Toucan, in a treeWhenever I read those goofy, carny “How to Blog Better and Make a Ton of Money of the Unsuspecting and Easily-Led Public” sites, they forever talk about “pillars of content” and how list posts are a great way of getting traffic and generating content and all that nonsense. So, I figured I’d attempt something along those lines and wait for the millions of visitors to steam in, marvelling at my prose and offering to write me a cheque out of sheer gratitude for my writing endeavours. Without further ado, Ten Things I Could Be Blogging About That I’m Not (Blogging About)…

  1. I could explain my blogging hiatus. I could go into detail about wedding plans, like suits and wine and entertainment and being really very excited at the prospect of it all.
  2. I could discuss my work commitments, as a further reason for slacking on the blogging front. That would’ve been fun, eh?
  3. I could even explore how sometimes it seems like there is nothing worth writing about. Or, at least, there is no subject to which I can add some insight or value. Or that when I do think of something to write about, I leave it so long that is no longer pertinent or current or interesting. Or someone else has said it better already.
  4. I could write about NaNoWriMo, about how it is such an inspiring and ingenious idea.
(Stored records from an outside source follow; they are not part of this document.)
open Sys2Proof.Laws.Encoding (unpack_packCommandWord byteCountOfField_fieldOfByteCount fieldOfByteCount_byteCountOfField
  byteCountOfField_toNat)

variable {s : State} {instr : Instr} {op : BitVec 4} {ops : List OperandValue} {cw : BitVec 12} {more : List PortInput}

/-! ### Requests (R100 to R102) -/

/-- A request's word is the encoding of what it decodes to, but for code 0x0, which no operands change (R105). -/
theorem encode_of_decodeRequest (h : decodeRequest op ops = .ok instr) :
    instr.isRequest = true ∧ (encode instr = .request op ops ∨ instr = .reservedOp0 ∧ op = 0#4) := by
  have named : ∀ (code : BitVec 4), code.toNat = op.toNat → PortWord.request code ops = .request op ops :=
    fun code hcode => by rw [BitVec.eq_of_toNat_eq hcode]
  unfold decodeRequest at h
  split at h
  case h_1 h0 => cases h; exact ⟨rfl, .inr ⟨rfl, BitVec.eq_of_toNat_eq h0⟩⟩
  case h_16 =>
    have hlast : op.toNat = 15 := by
      have hlt := op.isLt
      simp only [imp_false] at *
      omega
    split at h <;> cases h
    exact ⟨rfl, .inl (named 15#4 hlast.symm)⟩
  all_goals
    split at h <;> cases h
    exact ⟨rfl, .inl (named _ (Eq.symm ‹_›))⟩

/-- A request that decodes to no instruction does not carry the operand record of its operation (R100, R102). -/
theorem decodeRequest_error {e : DecodeError} (h : decodeRequest op ops = .error e) : e = .operandShape op := by
  unfold decodeRequest at h
  split at h
  case h_1 => cases h
  all_goals
    split at h <;> cases h
    rfl

/-! ### Command words (R110, R118) -/

/-- Packing the three nibbles of a word gives it back. -/
theorem packCommandWord_unpack (cw : BitVec 12) :
    packCommandWord (cw.extractLsb' 8 4) (cw.extractLsb' 4 4) (cw.extractLsb' 0 4) = cw := by
  apply BitVec.eq_of_getLsbD_eq
  intro k hk
  simp only [packCommandWord, BitVec.getLsbD_extractLsb', BitVec.getLsbD_append]
  interval_cases k <;> simp

theorem packCommandWord_toNat (sa code bcm1 : BitVec 4) :
    (packCommandWord sa code bcm1).toNat = sa.toNat * 256 + code.toNat * 16 + bcm1.toNat := by
  rw [packCommandWord, BitVec.toNat_append, BitVec.toNat_append, ← Nat.shiftLeft_add_eq_or_of_lt bcm1.isLt,
    ← Nat.shiftLeft_add_eq_or_of_lt code.isLt]
  omega

theorem decodeCommandWord_pack (sa code bcm1 : BitVec 4) :
    decodeCommandWord (packCommandWord sa code bcm1) =
      if code = Config.codeErw then .ok (.extendedRegisterWrite sa (byteCountOfField bcm1))
      else if code = Config.codeErr then .ok (.extendedRegisterRead sa (byteCountOfField bcm1))
      else .error (.notExtendedRegister code) := by
  obtain ⟨hsa, hcode, hbc⟩ := unpack_packCommandWord sa code bcm1
  rw [decodeCommandWord, hsa, hcode, hbc]

theorem byteCountOk_byteCountOfField (bcm1 : BitVec 4) : byteCountOk (byteCountOfField bcm1) = true := by
  have hlt := bcm1.isLt
  simp only [byteCountOk, byteCountOfField_toNat, Bool.and_eq_true, decide_eq_true_eq]
  omega

/-- A command word that decodes is the encoding of a well-formed command word, and that is no request. -/
theorem encode_of_decodeCommandWord (h : decodeCommandWord cw = .ok instr) :
    instr.isRequest = false ∧ instr.wellFormed = true ∧ encode instr = .commandWord cw := by
  rw [← packCommandWord_unpack cw, decodeCommandWord_pack] at h
  have repack : ∀ code, cw.extractLsb' 4 4 = code → PortWord.commandWord (packCommandWord (cw.extractLsb' 8 4) code
      (fieldOfByteCount (byteCountOfField (cw.extractLsb' 0 4)))) = .commandWord cw := by
    rintro code rfl
    rw [fieldOfByteCount_byteCountOfField, packCommandWord_unpack]
  split at h
  · next hcode => cases h; exact ⟨rfl, byteCountOk_byteCountOfField _, repack _ hcode⟩
  · split at h
    · next hcode => cases h; exact ⟨rfl, byteCountOk_byteCountOfField _, repack _ hcode⟩
    · cases h

/-- Every instruction that has a word is what its word decodes to: the two families of the table. -/
theorem decode_encode (instr : Instr) : Laws.Encoding.Statement instr := by
  cases instr
  case extendedRegisterWrite sa bc => exact Laws.Encoding.extendedRegisterWrite sa bc
  case extendedRegisterRead sa bc => exact Laws.Encoding.extendedRegisterRead sa bc
  all_goals exact fun _ => rfl

/-! ### What a step does with a word -/

theorem step_of_decode_error {w : PortWord} {e : DecodeError} (hp : s.pending = .word w :: more)
    (hd : decode w = .error e) : step s = rejectWord w { s with pending := more } := by
  simp only [step, hp, hd]

/-- No operation takes a command word, whether its code is one of the variants' or not (R118). -/
theorem step_commandWord (hp : s.pending = .word (.commandWord cw) :: more) :
    step s = .refused .commandWordNotARequest := by
  cases hd : decode (.commandWord cw) with
  | error e => exact step_of_decode_error hp hd
  | ok j =>
    obtain ⟨hreq, -⟩ := encode_of_decodeCommandWord hd
    rw [step_of_decode hp hd]
    cases j
    case extendedRegisterWrite => rfl
    case extendedRegisterRead => rfl
    all_goals cases hreq

/-- A request that carries another operand record is refused, with BadSlot or BadOperand (R103). -/
theorem step_malformedRequest {e : DecodeError} (hf : s.faultReg = none) (hp : s.pending = .word (.request op ops) :: more)
    (hd : decode (.request op ops) = .error e) : ∃ r, (r = .badOperand ∨ r = .badSlot) ∧
      step s = .next (({ s with pending := more } : State).refusedWith r) := by
  have reason : ∀ u : State, malformedReason op ops u = .badOperand ∨ malformedReason op ops u = .badSlot := by
    intro u
    unfold malformedReason
    split
    · split
      · exact .inr rfl
      · exact .inl rfl
    · exact .inl rfl
  refine ⟨_, reason { s with pending := more }, ?_⟩
  rw [step_of_decode_error hp hd, rejectWord, whenReady_ready (by exact hf), refuse]

/-- A table word that decodes is presented as the next input. -/
theorem withFetchWord_of_decodeTableWord {nbits w : Nat} (h : decodeTableWord nbits w = some instr) :
    ∃ p, s.withFetchWord nbits w = { s with pending := .word p :: s.pending } ∧ decode p = .ok instr := by
  unfold decodeTableWord at h
  split at h
  · cases h
  · next p hp =>
    split at h
    · next j hd => cases h; exact ⟨p, by rw [State.withFetchWord, hp], hd⟩
    · cases h

end Sys2Proof.Machine

namespace Sys2Proof.Spec

open Sys2Proof.Machine

/-- Settles O42: one direction is the two families of the table, and the other reads the encoding back from the operands or the
nibbles that the decoder found. -/
theorem decodeAndEncodeAgree : Obligations.DecodeAndEncodeAgree := by
  refine ⟨decode_encode, fun p i h => ?_⟩
  cases p with
  | request op ops =>
    obtain ⟨hreq, henc | ⟨rfl, rfl⟩⟩ := encode_of_decodeRequest h
    · exact ⟨by rw [Instr.encodable, hreq, Bool.true_or], .inl henc.symm⟩
    · exact ⟨rfl, .inr ⟨rfl, ops, rfl⟩⟩
  | commandWord cw =>
    obtain ⟨-, hwf, henc⟩ := encode_of_decodeCommandWord h
    exact ⟨by rw [Instr.encodable, hwf, Bool.or_true], .inl henc.symm⟩

/-- Settles O44: the word is the packing of its three nibbles, which the decoder reads back. -/
theorem commandWordsDecodeByTheirFields : Obligations.CommandWordsDecodeByTheirFields := by
  intro sa code bc cw hlow hhigh hcw
  have hok : byteCountOk bc = true := by
    rw [byteCountOk, decide_eq_true hlow, decide_eq_true hhigh, Bool.true_and]
  have hfield := Laws.Encoding.byteCountOfField_fieldOfByteCount bc hok
  have hcount := Laws.Encoding.byteCountOfField_toNat (fieldOfByteCount bc)
  rw [hfield] at hcount
  have hpack : cw = packCommandWord sa code (fieldOfByteCount bc) := by
    apply BitVec.eq_of_toNat_eq
    rw [packCommandWord_toNat]
    omega
  rw [hpack, decode, decodeCommandWord_pack, hfield]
I could pledge to do it next year, when I have more time and more ideas. I could at least plug the sterling efforts of two regular commenters – Steven and MDS.
  5. I could talk about the unremitting misery of being a sporting fan, particularly in reference to Liverpool’s last minute defeat at the weekend. I could come to the conclusion that sporting allegiance is the path to misery, yet if you follow a dominant club that is even worse, as you expect success. You’re never surprised or enchanted by it. I could conclude that I was kidding myself, and of course it is more fun supporting a team that doesn’t break your heart every week. I could, after that, change my mind and decide that those people who support proper underdogs are the true heart and soul of sport. I could reflect on my youth following my local non-league team, who were awful. And change my mind again.
  6. I could begin to mull over my favourite albums from this year. Or even begin to mull over just why I buy so few albums compared to five or ten years ago.
  7. I could talk about the snow. I could regale you with the tale of my journey into work, where mere millimetres of snow brought the whole train network in South East England to a standstill. I could get irrationally irritated with people using umbrellas in the rain. I mean, who uses umbrellas in the rain? And why do they aim them at my eyes?
  8. And the people in the queue ahead of me this morning in the coffee shop. Do they really think it is acceptable to just chat amongst themselves whilst keeping the Coffee Employee waiting, with a big queue behind them? Do they really think it is acceptable to take forever to decide on their drink – and then just order a white coffee? Do they really think it is acceptable to not only all pay separately, but by credit card, putting just £1.80 on each card?
  9. Harrumph!
  10. Will this do?

Image of Toucan by Brian Gratwicke via Flickr. Those bloggy-advice sites are always on my back about using images. I like toucans. So, toucan play that game. Boom-tish.